> **WHAT YOU SHOULD DO**
Take every line containing "settings" out of the records.

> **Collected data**
-- ==== Sys2Proof/Tests/Slice0.lean ====
section
/-! SUPPORT. Tests: the smoke of WellFormed; worked values of the manual, one step or one operation each, with the
section they are taken from; and for every statement with hypotheses a state and operands that meet them. -/

namespace Sys2Proof.Tests

set_option Elab.async false

open Sys2Proof.Machine Sys2Proof.Safety Sys2Proof.Claims

/-! ### WellFormed and Decode -/

theorem test_unknown_with_a_known_kind_is_ill_formed : Instr.wellFormed (.unknown 0 0x10 0) = false := by decide

theorem test_unknown_with_an_unknown_kind_is_well_formed : Instr.wellFormed (.unknown 0 0x11 0) = true := by decide

theorem test_five_takes_of_one_port_are_ill_formed : Instr.wellFormed (.cycleStart [1, 1, 1, 1, 1]) = false := by decide

theorem test_no_word_spells_a_command : decodeTableWord 8 1 = none := rfl

/-! ### States for the tests -/

/-- A lane that is UP. -/
def upLane : Lane :=
  { Lane.reset with state := .up, validCount := 4, previous := some 10, missTimer := some 49152 }

/-- An ATTACHED port with nothing queued. -/
def upPort : PortLink := { PortLink.reset with primary := upLane, attach := .attached }

/-- The reset state with every port ATTACHED. -/
def base : State := { State.reset with links := .fill fun _ => upPort }

/-- `base` with an input's holder and queue. -/
def held (i : InputNo) (h : Option Port) (queue : List Port) : State := base.setHolding i { holder := h, queue := queue }

/-- `base` with inputs 6 and 7 linked and held by port 1. -/
def pair67 : State :=
  ((base.setLinked 3 true).setHolding 6 { holder := some 1, queue := [] }).setHolding 7 { holder := some 1, queue := [] }

/-- `base` with the SETUP switch in SETUP. -/
def inSetup : State := { base with store := { base.store with position := .setup } }

/-- `base` with a port's primary lane replaced. -/
def withPrimary (p : Port) (x : Lane) : State := base.setPort p { base.port p with primary := x }

/-- `base` with a clock state. -/
def withClock (c : ClockState) : State := { base with clock := { base.clock with state := c } }

/-- A response. -/
def reply (kind target : Byte) (o : OutcomeCode) (position : Nat) (value : Int) : Response :=
  { kind := kind, target := target, outcome := o, position := position, value := value }

/-- The state a command leaves. -/
def after (c : Instr) (s : State) : State :=
  match exec c s with
  | .next t => t
  | .fault _ => s
  | .refused _ => s

/-- The responses of a port after a command. -/
def answers (c : Instr) (s : State) (p : Port) : List Response := ((after c s).port p).responses

/-! ### CRC, coefficients, conversions and operands -/

/-- The check value of the CRC over "123456789" (R140). -/
theorem test_crc_check_value :
    crc16 [0x31, 0x32, 0x33, 0x34, 0x35, 0x36, 0x37, 0x38, 0x39] = 0x29B1#16 := by decide +kernel

/-- The entries that section 5.2 lists. -/
theorem test_coefficients_of_the_manual :
    coefficient (-160) = 10486 ∧ coefficient (-24) = 525533 ∧ coefficient 0 = 1048576 ∧
    coefficient 24 = 2092184 ∧ coefficient 96 = 16618810 := by decide +kernel

/-- Every entry lies between the bounds of R85. -/
theorem test_coefficients_follow_their_law :
    ∀ k : Fin 257, (2 * coefficient ((k.val : Int) - 160) - 1) ^ 80 * 10 ^ 160 ≤ 2 ^ 1680 * 10 ^ k.val ∧
      2 ^ 1680 * 10 ^ k.val < (2 * coefficient ((k.val : Int) - 160) + 1) ^ 80 * 10 ^ 160 := by decide +kernel

/-- Section 5.10.1. -/
theorem test_fix_values_at_minus_24 :
    slotValue .fix24 .nearest 525533000000 = .fix24 501187 ∧ slotValue .fix24 .floor (-525533000000) = .fix24 (-501188) ∧
    slotValue .fix16 .nearest 525533000000 = .fix16 1958 ∧ slotValue .fix16 .towardZero (-525533000000) = .fix16 (-1957) ∧
    slotValue .fix16 .floor (-525533000000) = .fix16 (-1958) := by decide +kernel

/-- Section 5.10.2: saturation. -/
theorem test_fix_values_at_plus_24 :
    slotValue .fix24 .floor 12553104000000 = .fix24 8388607 ∧ saturates .fix24 .floor 12553104000000 = true ∧
    slotValue .fix16 .nearest 12553104000000 = .fix16 32767 ∧ saturates .flt32 .nearest 12553104000000 = false := by
  decide +kernel

/-- Section 5.10.3: ties and the limit at 0 qdB. -/
theorem test_fix16_ties :
    [384, -384, 640, -1, 8388480, -8388608].map (fun x : Int => slotValue .fix16 .nearest (x * 1048576)) =
      [.fix16 2, .fix16 (-2), .fix16 2, .fix16 0, .fix16 32767, .fix16 (-32768)] ∧
    [384, -384, 640, -1, 8388480, -8388608].map (fun x : Int => slotValue .fix16 .floor (x * 1048576)) =
      [.fix16 1, .fix16 (-2), .fix16 2, .fix16 (-1), .fix16 32767, .fix16 (-32768)] ∧
    saturates .fix16 .nearest (8388480 * 1048576) = true ∧ saturates .fix16 .floor (8388480 * 1048576) = false := by
  decide +kernel

/-- Sections 5.10.1 and 5.10.4: 16,037,994 x 2^-28 is exponent field 122; 10,486 x 2^-43 is exponent field 97;
-16,618,810 x 2^-20 is exponent field 130. -/
theorem test_flt32_values :
    flt32Bits 525533000000 = BitVec.ofNat 32 (122 * 2 ^ 23 + (16037994 - 2 ^ 23)) ∧
    flt32Bits 10486 = BitVec.ofNat 32 (97 * 2 ^ 23 + (10486 * 2 ^ 10 - 2 ^ 23)) ∧
    flt32Bits (-139408682516480) = BitVec.ofNat 32 (2 ^ 31 + 130 * 2 ^ 23 + (16618810 - 2 ^ 23)) ∧
    flt32Bits 0 = 0 := by decide +kernel

/-- Section 6.9: 24 FLT32 slots and 8 FIX24 slots need 7,680 bytes. -/
theorem test_payload :
    payload (.fill fun k => some { input := k, format := if k.val < 24 then .flt32 else .fix24 }) = 7680 := by
  decide +kernel

/-- Section 9.7: operand A 2,358 and 2,305, and the threshold levels at -24 and -160 qdB. -/
theorem test_watch_operands :
    writtenWatch 9 2358 (-24) =
      { Watch.reset with
        input := 9, mask := { less := false, equal := true, greater := true, void := false }
        latch := true, strict := true, threshold := -24, level := 4204264 } ∧
    watchInput 2305 = some 9 ∧ thresholdLevel (-160) = 83888 := by decide +kernel

/-- Section 10.2: lists and refused lists. -/
theorem test_clock_lists :
    clockListOperand 0x0123 = some [0, 1, 2, 3] ∧ clockListOperand 0x2FFF = some [2] ∧
    clockListOperand 0xFFFF = some [] ∧ clockListOperand 0x0023 = none ∧ clockListOperand 0x4FFF = none ∧
    clockListOperand 0x0F1F = none ∧ clockListValue [] = -1 ∧ clockListValue [0, 1, 2, 3] = 0x0123 := by
  decide +kernel

/-- Section 7.9: the mean of the eight intervals is 32,768.75 ticks. -/
theorem test_mean_of_the_first_lock :
    meanOf [32769, 32768, 32770, 32767, 32769, 32768, 32770, 32769] = 32768 + 3 / 4 := by decide +kernel

/-- Section 9.10: the digest of input 9 for port 2, byte by byte by the layout of 8.8.4. -/
theorem test_digest_bytes :
    Digest.bytes
        { input := 9, holder := some 1, queue := [2], linked := false, gainTarget := 40
          report := { InputReport.reset with gainActual := 38, modeInEffect := .line, lastPeak := some 61210 }
          record := { anchor := 36, trim := 0, mute := false, compLimited := false, applied := -8 }
          clip := false, void := false, ovl := false } =
      [9, 1, 2, 0xFF, 0xFF, 40, 38, 4, 0, 0, 0xEF, 0x1A, 0, 0, 36, 0xFF, 0xF8, 0] := by decide +kernel

/-- Section 9.10: the first bytes of the header. -/
theorem test_header_bytes :
    (Header.bytes
      { (State.reset.header 2 137 2) with
        clock := .locked 0, storeDirty := true, generation := 7, laneLastUsed := some .primary, primaryState := .up
        primaryStatus := { LaneStatus.clear with headerValid := true, copyTaken := true }
        holdings := .fill fun i => i == 6 || i == 7
        waiting := .fill fun i => i == 9
        watchWord := .fill fun w => w == 5 }).take 19 =
      [137, 0, 2, 0, 2, 0x46, 0, 0, 7, 0, 0, 0, 0xC0, 0, 0, 2, 0, 0x20, 0] := by decide +kernel

/-! ### Requests -/

/-- Section 2.12, steps 1 and 3. -/
theorem test_claim :
    answers (.claim 1 12) base 1 = [reply 1 12 .done 0 0] ∧
    answers (.claim 0 12) (held 12 (some 1) [3]) 0 = [reply 1 12 .queued 2 2] := by decide +kernel

/-- Section 2.13, step 1: the displaced holder stands at position 1. -/
theorem test_senior_claim :
    let s := held 20 (some 0) [1, 2]
    (after (.claim 2 20) { s with store := { s.store with settings := { s.store.settings with senior := some 2 } } }).holding 20
      = { holder := some 2, queue := [0, 1] } := by decide +kernel

/-- Section 2.12, steps 7 and 9. -/
theorem test_yield :
    (after (.yield 1 12) (held 12 (some 1) [3, 0])).holding 12 = { holder := some 3, queue := [0] } ∧
    (after (.yield 0 12) (held 12 (some 3) [0, 2])).holding 12 = { holder := some 3, queue := [2] } := by decide +kernel

/-- Section 3.5: the grant re-bases port 2's record to trim 48 with anchor 18. -/
theorem test_grant_rebases :
    let s := (base.setInput 7 { base.input 7 with effective := 18 }).setRecord 2 7
      { anchor := 30, trim := 0, mute := false, compLimited := false, applied := 48 }
    (after (.claim 2 7) s).record 2 7 = { anchor := 18, trim := 48, mute := false, compLimited := false, applied := 48 } := by
  decide +kernel

/-- Section 2.12, steps 5 and 6. -/
theorem test_gain :
    ((after (.gain 1 12 40) (held 12 (some 1) [3, 0])).input 12).gainTarget = 40 ∧
    answers (.gain 3 12 35) (held 12 (some 1) [3, 0]) 3 = [reply 3 12 .notHolder 0 20] := by decide +kernel

/-- A gain above 60 is clamped (R14). -/
theorem test_gain_is_clamped : answers (.gain 1 12 61) (held 12 (some 1) []) 1 = [reply 3 12 .clamped 0 60] := by
  decide +kernel

theorem test_pad : ((after (.pad 1 7 1) (held 7 (some 1) [])).input 7).padRequested = true := by decide +kernel

theorem test_pad_reaches_both_members : ((after (.pad 1 6 1) pair67).input 7).padRequested = true := by decide +kernel

theorem test_mode : ((after (.mode 1 7 1) (held 7 (some 1) [])).input 7).modeRequested = .line := by decide +kernel

theorem test_phantom :
    (after (.phantom 0 2 1) base).group 2 = { PhantomGroup.reset with state := .charging, chargeTimer := some (600 * 24576) } := by
  decide +kernel

theorem test_phantom_contested : answers (.phantom 0 1 1) (held 7 (some 1) []) 0 = [reply 6 1 .contested 0 0] := by
  decide +kernel

theorem test_trim : answers (.trim 0 3 (-200)) base 0 = [reply 7 3 .clamped 0 (-160)] := by decide +kernel

theorem test_mute : ((after (.mute 0 3 1) base).record 0 3).mute = true := by decide +kernel

theorem test_link : (after (.link 1 3 1) (held 6 (some 1) [])).holding 7 = { holder := some 1, queue := [] } := by
  decide +kernel

theorem test_unlink : (after (.link 1 3 0) pair67).linked 3 = false := by decide +kernel

/-- R107: a value field of 30 reports input 7 in FLT32. -/
theorem test_slot : answers (.slot 2 5 7 2) base 2 = [reply 10 5 .done 0 30] := by decide +kernel

theorem test_commit : ((after (.commit 2 0) base).mapsOf 2).commitPending = true := by decide +kernel

theorem test_round : (after (.round 2 0 2) base).level.requested.pick 2 = .floor := by decide +kernel

theorem test_watch : answers (.watch 3 2 2358 (-24)) base 3 = [reply 13 2 .done 0 (-24)] := by decide +kernel

theorem test_watch_clear_all : answers (.watchClear 3 255) base 3 = [reply 14 255 .done 0 0] := by decide +kernel

theorem test_setting : (after (.setting 0 2 16) inSetup).store.settings.window = 16 := by decide +kernel

theorem test_setting_in_run : answers (.setting 0 2 16) base 0 = [reply 15 2 .setupOnly 0 4] := by decide +kernel

theorem test_factory : (after (.factory 2 0) inSetup).store.factoryPort = some 2 := by decide +kernel

theorem test_unknown : answers (.unknown 2 0x11 9) base 2 = [reply 0x11 9 .unknown 0 0] := by decide +kernel

/-! ### Links -/

/-- The header of count 11 with no requests, as its four bytes. -/
def header11 : Byte × Byte := ((crc16 [11, 0]).extractLsb' 8 8, (crc16 [11, 0]).extractLsb' 0 8)

/-- A lane whose copy awaits its header. -/
def awaiting (x : Lane) : Lane := { x with copy := some { header := none } }

/-- A SYNCING lane one header short of UP. -/
def almostUp : Lane := awaiting { upLane with state := .syncing, validCount := 3 }

theorem test_copy_start : ((after (.copyStart 0 .primary []) base).port 0).primary.copy = some { header := none } := by
  decide +kernel

theorem test_signal_loss :
    ((after (.signalLoss 0 .primary []) (withPrimary 0 (awaiting upLane))).port 0).primary.copy = none := by
  decide +kernel

theorem test_header_brings_the_lane_up :
    let s := (withPrimary 0 almostUp).setPort 0 { (withPrimary 0 almostUp).port 0 with attach := .absent }
    ((after (.headerArrival 0 .primary 11 0 header11.1 header11.2 0) s).port 0).attach = .attached := by decide +kernel

/-- Section 8.5.1: an ATTACHED port in the list is acquired. -/
theorem test_attach_acquires :
    let s := (withPrimary 0 almostUp).setPort 0 { (withPrimary 0 almostUp).port 0 with attach := .absent }
    (after (.headerArrival 0 .primary 11 0 header11.1 header11.2 0) s).clock.state = .acquire 0 := by decide +kernel

theorem test_miss : ((after (.miss 0 .primary) base).port 0).primary.missCount = 1 := by decide +kernel

theorem test_third_miss_detaches :
    ((after (.miss 0 .primary) (withPrimary 0 { upLane with missCount := 2 })).port 0).attach = .detached := by
  decide +kernel

/-- A DETACHED port that holds input 4, with port 2 waiting. -/
def graced : State :=
  (held 4 (some 1) [2]).setPort 1 { PortLink.reset with attach := .detached, graceTimer := some 1 }

theorem test_grace_expiry : (after (.graceExpiry 1) graced).holding 4 = { holder := some 2, queue := [] } := by
  decide +kernel

/-! ### Cycles -/

/-- Section 1.10: the move and the pad take effect at one cycle start; E falls by 21 dB. -/
theorem test_cycle_start :
    let s := base.setInput 7 { base.input 7 with gainTarget := 18, gainActual := 30, effective := 30, padRequested := true }
    ((after (.cycleStart []) s).input 7).effective = 9 ∧ ((after (.cycleStart []) s).input 7).settle = 3 ∧
    (after (.cycleStart []) s).cycleCount = some 0 := by
  decide +kernel

/-- `base` after the end of a full-scale cycle at +24 qdB that a port's draft carries in FIX24, with the CLIP sticky of
the port and input 0 clear before it and `clip` since. -/
def boundary (commitPending clip : Bool) : State :=
  { base with
    arbiter := { base.arbiter with handed := .fill fun _ => .fill fun _ => { CompRecord.reset with applied := 24 } }
    level := { base.level with
      samples := .fill fun _ => .fill fun _ => 0x7FFFFF
      clip := .fill fun _ => .fill fun _ => clip
      clipBefore := some (.fill fun _ => .fill fun _ => false) }
    maps := .fill fun _ => { PortMaps.reset with
      draft := .fill fun k => if k = 0 then some { input := 0, format := .fix24 } else none
      commitPending := commitPending } }

/-- R97, R111, R115, R118: the digest of downlink n+1 reports CLIP by the map of downlink n+1, for a COMMIT and for a
cancelled commit between the end of cycle n and the start of cycle n+1. -/
theorem test_clip_follows_the_map_of_the_downlink :
    ((after (.cycleStart []) (boundary true false)).port 2).downlink.map (·.digest.clip) = some true ∧
    ((after (.cycleStart []) (boundary false true)).port 2).downlink.map (·.digest.clip) = some false := by
  decide +kernel

theorem test_cycle_end :
    let samples : CycleSamples := .fill fun i => .fill fun k => if i = 9 ∧ k = 63 then 0x800000 else 5
    ((after (.cycleEnd samples) base).input 9).lastPeak = some 8388608 ∧
    ((after (.cycleEnd samples) base).frontEnd.ovl.pick 3).pick 9 = true := by decide +kernel

/-! ### Timers, switch and power -/

theorem test_mode_timer_expiry :
    ((after (.modeTimerExpiry 3) (base.setInput 3 { base.input 3 with modeTimer := some 9 })).input 3).modeTimer = none := by
  decide +kernel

> **EXPECTED ANSWER**
    (after (.claim 2 20) { s with store := { s.store with settings := { s.store.settings with senior := some 2 } } }).holding 20
theorem test_setting : (after (.setting 0 2 16) inSetup).store.settings.window = 16 := by decide +kernel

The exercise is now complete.